Do You Want New Wave Or Do You Want The Truth, Part 2
On at least two occassions in my life, I have heard this song referenced as one of the worst things The Clash ever recorded. But it's one of my favorite Clash songs. Can't you just picture a Fleischer cartoon of anthropomorphic cars, their tires transformed into rubbery legs on which they rhumba down the street in time to that beat?
Combat Rock has kind of a middlin' reputation among Clash fans, despite containing their two biggest hits. A lot of the songs sound, at first listen, like throwaway filler tracks. But listening to it from 2010, it sounds like an album ahead of it's time, and in need of a reevaluation.
Combat Rock is the expression of Joe Strummer's vision of global urban music and a unified ghetto culture. Like Jim Kelly says, ghettoes are the same all over the world: poverty, crime, police brutality, daily strife, and always, a creative escape through music. Disco and hip hop spun at block parties in the Bronx housing projects, punk rock blasting out of London squat houses, dub sound systems shaking the Kingston slums, defiant Afrobeat jams in dirt floor huts in Lagos--in Strummer's ears, these are all one thing, and you can hear that combination on every Clash album going back at least to London Calling. One great example is the opening line of "Straight to Hell." The music is reggae, but the song is sung by a British street busker: "If you can play a fiddle, how's about an English jig and riddle?" No surprise that M.I.A. sampled the song for "Paper Planes"--she's basically just reiterating Strummer's musical concepts. Alan Ginsberg seems to intuit this vision on the poem he contributes to "Ghetto Defendent." Ginsberg connects slamdancing with The Worm, and sees both as means by which to "Enlighten the populace."

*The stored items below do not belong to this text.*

/-- A change waits for the increments of the present tick, or is made at once while none come. -/
def engChange (x : EngDue) (m : Mach) : Mach :=
  if clockRuns m && m.time.gridOn then onEng (fun e => { e with due := e.due ++ [(tickAt m m.time.tick, x)] }) m else putDue x m

/-- The energy engine at D(n): what waits of earlier ticks is applied, changes effective by tick n are made, and the
increments of tick n set out (R350). -/
def energyTick (d : AsmDue) (restarted : Bool) (m : Mach) : Mach :=
  let m := forEach (List.range m.eng.incs.length) (fun _ => applyIncs) m
  let due := m.eng.due.takeWhile fun x => x.1 ≤ d.t
  let m := forEach due (fun x => putDue x.2) (onEng (fun e => { e with due := e.due.drop due.length }) m)
  let m := if restarted then
      onEng (fun e => { e with meters := tmap e.meters fun _ x =>
        { x with wrongSeq := false, seqTicks := 0, missNeutral := false, neutTicks := 0 } }) m
    else m
  let on := m.eng.meters.filter fun e => meterOn e.2.cfg
  let incs := on.map fun e => incOf m e.1 e.2.cfg d
  let m := if incs.isEmpty then m else { m with free := m.free + 3 }
  let m := forEach (incs.filter (·.usable)) (fun x => supervise x.point d.rate) m
  let b : IncBatch := { tick := d.tick, t := d.t, len := d.len, rate := d.rate, hold := d.d - d.t, grid := d.grid, incs := incs }
  onEng (fun e => { e with incs := e.incs ++ [b] }) m

-- Pulse outputs at tick boundaries (R357, R358)

/-- The pulse at the head may start: its tick has come, the output is inactive and has been for the width of the previous
pulse; on the standby of a pair, and before the output is configured, no output is driven (R358). -/
def pulseReady (m : Mach) (x : PulseOut) : Bool :=
  x.cfg.enabled && !umberMuted m && !x.active && x.prevWidth ≤ x.idle && (x.pending.head?.any fun p => p.1 == 0)

/-- A pulse starts. -/
def startPulse (o : Nat) (m : Mach) : Mach :=
  let x := getOut m o
  if !pulseReady m x then m
  else match x.pending with
    | [] => m
    | p :: r => onOut o (fun x => { x with active := true, left := p.2, prevWidth := p.2, pending := r, ctrs := bump x.ctrs 0 }) m

/-- An output at a tick boundary. -/
def outBoundary (o : Nat) (m : Mach) : Mach :=
  let x := getOut m o
  let m := if x.active then
      (if x.left ≤ 1 then onOut o (fun x => { x with active := false, left := 0, idle := 0 }) m else onOut o (fun x => { x with left := x.left - 1 }) m)
    else onOut o (fun x => { x with idle := x.idle + 1 }) m
  startPulse o (onOut o (fun x => { x with pending := x.pending.map fun p => (p.1 - 1, p.2) }) m)

/-- Every output at a tick boundary. -/
def outsBoundary (m : Mach) : Mach := forEach (m.eng.outs.map (·.1)) outBoundary m

/-- PULSE_OUT_START: a pending pulse whose tick has come starts (R357). -/
def execPulseOutStart (out : Fin 16) (s : State) : Host.Outcome State Fault Refusal :=
  runOn s fun m => if umberRuns m then startPulse out.val m else m

/-- PULSE_OUT_END: the pulse in progress has lasted its width; while the fabric runs that is at a tick boundary, and otherwise
the umber domain ends it (R357, R358). -/
def execPulseOutEnd (out : Fin 16) (s : State) : Host.Outcome State Fault Refusal :=
  runOn s fun m =>
    if !umberRuns m || (clockRuns m && 1 < (getOut m out.val).left) then m
    else onOut out.val (fun x => if x.active then { x with active := false, left := 0, idle := 0 } else x) m

-- Pulse inputs (R359)

def inInit : PulseIn := { enabled := false, falling := false, invert := false, debounce := 1, level := false, pin := false, counter := 0, last := 0 }
def getIn (m : Mach) (i : Nat) : PulseIn := tgetD m.eng.ins i inInit
def onIn (i : Nat) (f : PulseIn → PulseIn) : Mach → Mach := onEng fun e => { e with ins := tmod e.ins i inInit f }

/-- PULSE_IN_EDGE: 10 × D consecutive samples of the pin, inverted where that is set, agree with a new level, which is accepted; a
transition of the counted edge counts from its first agreeing sample (R359). Without VIO the inputs are held (R516). -/
def execPulseInEdge (inp : Fin 16) (s : State) : Host.Outcome State Fault Refusal :=
  runOn s fun m =>
    let x := getIn m inp.val
    if !umberRuns m || !m.dom.vio || !x.enabled then m
    else
      let level := !x.level
      let counts := level != x.falling
      let t := eventTime m - (10 * x.debounce - 1) * 100000
      onIn inp.val (fun x => { x with
        level := level
        pin := level != x.invert
        counter := if counts then x.counter + 1 else x.counter
        last := if counts then t else x.last }) m

-- Saves (R360 to R363)

/-- A table's entries as bytes, each with its number. -/
def tabBytes {α : Type} (t : Tab α) (f : α → Bytes) : Bytes := le 2 t.length ++ t.flatMap fun e => le 4 e.1 ++ f e.2

/-- The contents of a slot under its digest, in the order of R360; the layout is the model's (log entry 79). -/
def saveBytes (v : Save) : Bytes :=
  fields [(8, v.seq.toNat), (8, v.time / nsPerSec), (4, v.time % nsPerSec), (1, b2n v.atFail), (8, v.tick)] ++
  tabBytes v.meters (fun x => [.ofNat 8 x.quantum] ++
    (x.regs.flatMap fun r => fields [(8, r.acc.toNat), (2, r.wrap.toNat), (8, r.res.toNat)]) ++ ctrBytes x.ctrs 5) ++
  tabBytes v.outs (fun x => le 8 x.store.toNat ++ le 2 x.pending.length ++ (x.pending.flatMap fun p => fields [(8, p.1), (4, p.2)]) ++
    ctrBytes x.ctrs 3) ++
  tabBytes v.ins (fun x => fields [(8, x.1.toNat), (8, x.2 / nsPerSec), (4, x.2 % nsPerSec)])

/-- A slot verifies: its digest is that of its contents (R360, R361). -/
def saveOk (v : Save) : Bool := v.digest == shake256 (saveBytes v)

/-- The saved state of R360 as it stands; its digest is written last. -/
def saveNow (atFail : Bool) (m : Mach) : Save :=
  let v : Save :=
    { seq := m.eng.saveSeq + 1, time := eventTime m, atFail := atFail, digest := [],
      meters := tmap m.eng.meters fun _ x => { quantum := x.cfg.quantum, regs := x.regs, ctrs := x.ctrs },
      outs := tmap m.eng.outs fun _ x => { store := x.store, pending := x.pending, ctrs := x.ctrs },
      ins := tmap m.eng.ins fun _ x => (x.counter, x.last), tick := m.eng.tick }
  { v with digest := shake256 (saveBytes v) }

/-- A save written into the slot whose turn it is. -/
def writeSave (atFail : Bool) (m : Mach) : Mach :=
  let v := saveNow atFail m
  onEng (fun e => { e with
    slots := tset e.slots (v.seq.toNat % 2) v
    saveSeq := v.seq
    savedSec := eventTime m / nsPerSec }) m

/-- The clock, or the RTC while it does not run, reaches an instant; how many cycles that takes of a free-running RTC is within its
tolerance (R42). -/
def reachTime (t : Ns) (m : Mach) : Mach :=
  if clockRuns m then advanceTo t m
  else
    let left := t - m.time.rtc
    let k := (Int.ofNat (cdiv left 2) + rtcDeviation m.free left).toNat
    { m with free := m.free + 1, time := { m.time with ref := m.time.ref + k, rtc := max m.time.rtc t } }

/-- Retentive logic state and GOOSE numbering saved to MRAM (R233, R330, R384). -/
def saveRetained (m : Mach) : Mach := onLge (fun l => { l with savedRet := l.retained }) m
def saveNums (m : Mach) : Mach := onSig (fun g => { g with savedNums := g.nums }) m
def saveRtc (m : Mach) : Mach := onTime (fun t => { t with rtcSaved := t.rtc }) m

/-- What goes to MRAM with each save of energy state: the umber counters (R388) with it. -/
def saveEnergy (atFail : Bool) (m : Mach) : Mach := onUmb (fun u => { u with savedCtrs := u.ctrs }) (writeSave atFail m)

/-- What a periodic save writes: energy, retentive state, numbering, role and epoch, and the RTC (R42, R360, R384, R412). -/
def periodicSave (m : Mach) : Mach :=
  let m := saveRtc (saveNums (saveRetained (saveEnergy false m)))
  onTwn (fun t => { t with savedRole := t.role, savedEpoch := t.epoch }) m

/-- PERIODIC_SAVE: at a second boundary of the clock (R360). -/
def execPeriodicSave (s : State) : Host.Outcome State Fault Refusal :=
  runOn s fun m =>
    if !umberRuns m || m.umb.halted then m
    else periodicSave (if eventTime m / nsPerSec ≤ m.eng.savedSec then reachTime ((m.eng.savedSec + 1) * nsPerSec) m else m)

/-- The save that counts: the highest sequence number of a slot that verifies. -/
def bestSave (m : Mach) : Option Save :=
  (m.eng.slots.filter fun e => saveOk e.2).foldl (fun b e => match b with
    | none => some e.2
    | some x => if x.seq.toNat < e.2.seq.toNat then some e.2 else b) none

/-- Event 0x0D05 of a start: the save restored, the detection stamp, and the unmeasured time before it, none where HOLD was present
(R363). With no slot that verifies, the fields of the save are zero (log entry 79). -/
def gapEvent (m : Mach) : Mach :=
  let v := bestSave m
  let time := (v.map (·.time)).getD 0
  let atFail := v.any (·.atFail)
  let st := m.eng.stamp.map (·.1)
  let gap := if atFail || v.isNone then 0 else (st.getD time - time) / 1000000
  raise 0x0D05 0 (fields [(8, time / nsPerSec), (4, time % nsPerSec), (8, (st.getD 0) / nsPerSec), (4, (st.getD 0) % nsPerSec),
    (1, b2n atFail), (3, 0), (4, gap)]) m

/-- The first start with the umber domain kept raises the event too, once for a stamp (R387; log entry 79). -/
def gapKept (m : Mach) : Mach :=
  if m.eng.stamp.isSome then onEng (fun e => { e with stamp := none }) (gapEvent m) else m

/-- Start of the umber domain: registers, stores and counters as restored, with events 0x0D08 and 0x0D05 (R361, R363; log entry 79). -/
def restoreEnergy (m : Mach) : Mach :=
  let bad := m.eng.slots.filter fun e => !saveOk e.2
  let m := forEach bad (fun e => raise 0x0D08 0 (fields [(1, e.1), (7, 0)])) m
  match bestSave m with
  | none =>
    let m := gapEvent (raise 0x0D08 0 (fields [(1, 0xFF), (7, 0)]) m)
    onEng (fun e => { engReset with slots := e.slots, saveSeq := e.saveSeq, outage := e.stamp.map (·.1) }) m
  | some v =>
    let st := (m.eng.stamp).map (·.1)
    let m := gapEvent m
    onEng (fun e => { engReset with
      meters := tmap v.meters fun _ x => { meterInit with cfg := { meterCfgInit with quantum := x.quantum }, regs := x.regs, ctrs := x.ctrs }
      outs := tmap v.outs fun _ x => { outInit with store := x.store, pending := x.pending, ctrs := x.ctrs }
      ins := tmap v.ins fun _ x => { inInit with counter := x.1, last := x.2 }
      tick := v.tick
      slots := e.slots
      saveSeq := v.seq
      savedSec := v.time / nsPerSec
      outage := st }) m

-- Commands

/-- The 64-byte entry of R344. -/
def meterCfgAt (p : Bytes) (o : Nat) : MeterCfg :=
  let f (k : Nat) : F32 := .ofNat 32 (rd 4 p (o + k))
  { flags := .ofNat 8 (rd 1 p o), quantum := rd 1 p (o + 1), reader := rd 1 p (o + 2), vch := rdList 2 3 p (o + 4),
    ich := rdList 2 3 p (o + 10), inch := rd 2 p (o + 16), creep := f 20, istart := f 24, psVmin := f 28, v0Ratio := f 32,
    unbal := f 36, inMax := f 40, ctRatio := f 44, vtRatio := f 48, fsKw := f 52 }

/-- The settings of a point with every change that waits. -/
def meterCfgOf (m : Mach) (i : Nat) : MeterCfg :=
  m.eng.due.foldl (fun c x => match x.2 with
    | .point j d => if j = i then d else c
    | .out _ _ => c
    | .preset _ _ _ _ => c) (getMeter m i).cfg

/-- Connection, channel kinds and groups obey R345; that the groups are enabled is asked of an enabled point (log entry 24). -/
def meterWired (m : Mach) (c : MeterCfg) : Bool :=
  let k := connection c
  let used := voltChans c ++ currChans c ++ neutChans c
  let unused := (c.vch.drop (voltChans c).length) ++ (c.ich.drop (currChans c).length)
  let groups := used.map fun ch => getGroup m (chanEntry m ch).group
  k != 3 && unused.all (· == 0xFFFF) && used.all (· < 12288) && (voltChans c).all (fun ch => (chanEntry m ch).kind == 1) &&
  (currChans c ++ neutChans c).all (fun ch => (chanEntry m ch).kind == 0) &&
  (!meterOn c || groups.all fun g => g.any (·.enabled)) &&
  ((groups.filterMap fun g => g.map fun g => (estSettings g).nomf).eraseDups).length ≤ 1

def engPointSet : Cmd where
  code := 0x0D01
  len := fun p => layout 72 [(1, 7), (11, 1), (26, 2), (64, 8)] p && rd 1 p 8 < 32 && rd 1 p 9 < 5
  right := rConfig
  journal := true
  sched := true
  check := fun m _ p =>
    let c := meterCfgAt p 8
    let old := meterCfgOf m (rd 1 p 0)
    let pos (v : F32) : Bool := fin32 v && lt32 0 v
    firstFail [
      (!meterWired m c, 0x0201),
      (!List.all [c.creep, c.istart, c.psVmin, c.v0Ratio, c.unbal, c.inMax] finNonneg || !List.all [c.ctRatio, c.vtRatio, c.fsKw] pos, 0x0202),
      (meterOn old && old.quantum != c.quantum, 0x0203)]

/-- ENG_POINT_SET at its effective tick: it counts from that tick's increments on. -/
def applyPointSet (p : Bytes) (m : Mach) : Mach := engChange (.point (rd 1 p 0) (meterCfgAt p 8)) m

/-- The settings a request asks of an output. -/
def outCfgAt (p : Bytes) : OutCfg :=
  let f := rd 1 p 1
  { enabled := bit f 0, secondary := bit f 1, activeLow := bit f 2, point := rd 1 p 2, reg := rd 1 p 3, const := rd 4 p 4, width := rd 1 p 8 }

Songs like "Ghetto Defendent," "Red Angel Dragnet" and "Know Your Rights" seem at first like non-songs to fill up space, but listen to them as parts of a whole, with their texture being more important than their hooks. This is one of the most successful concept albums I've ever heard (although, I should say, I'm generally somewhere between uninterested and annoyed at the idea of concept albums, so maybe I'm not the best person to judge such things).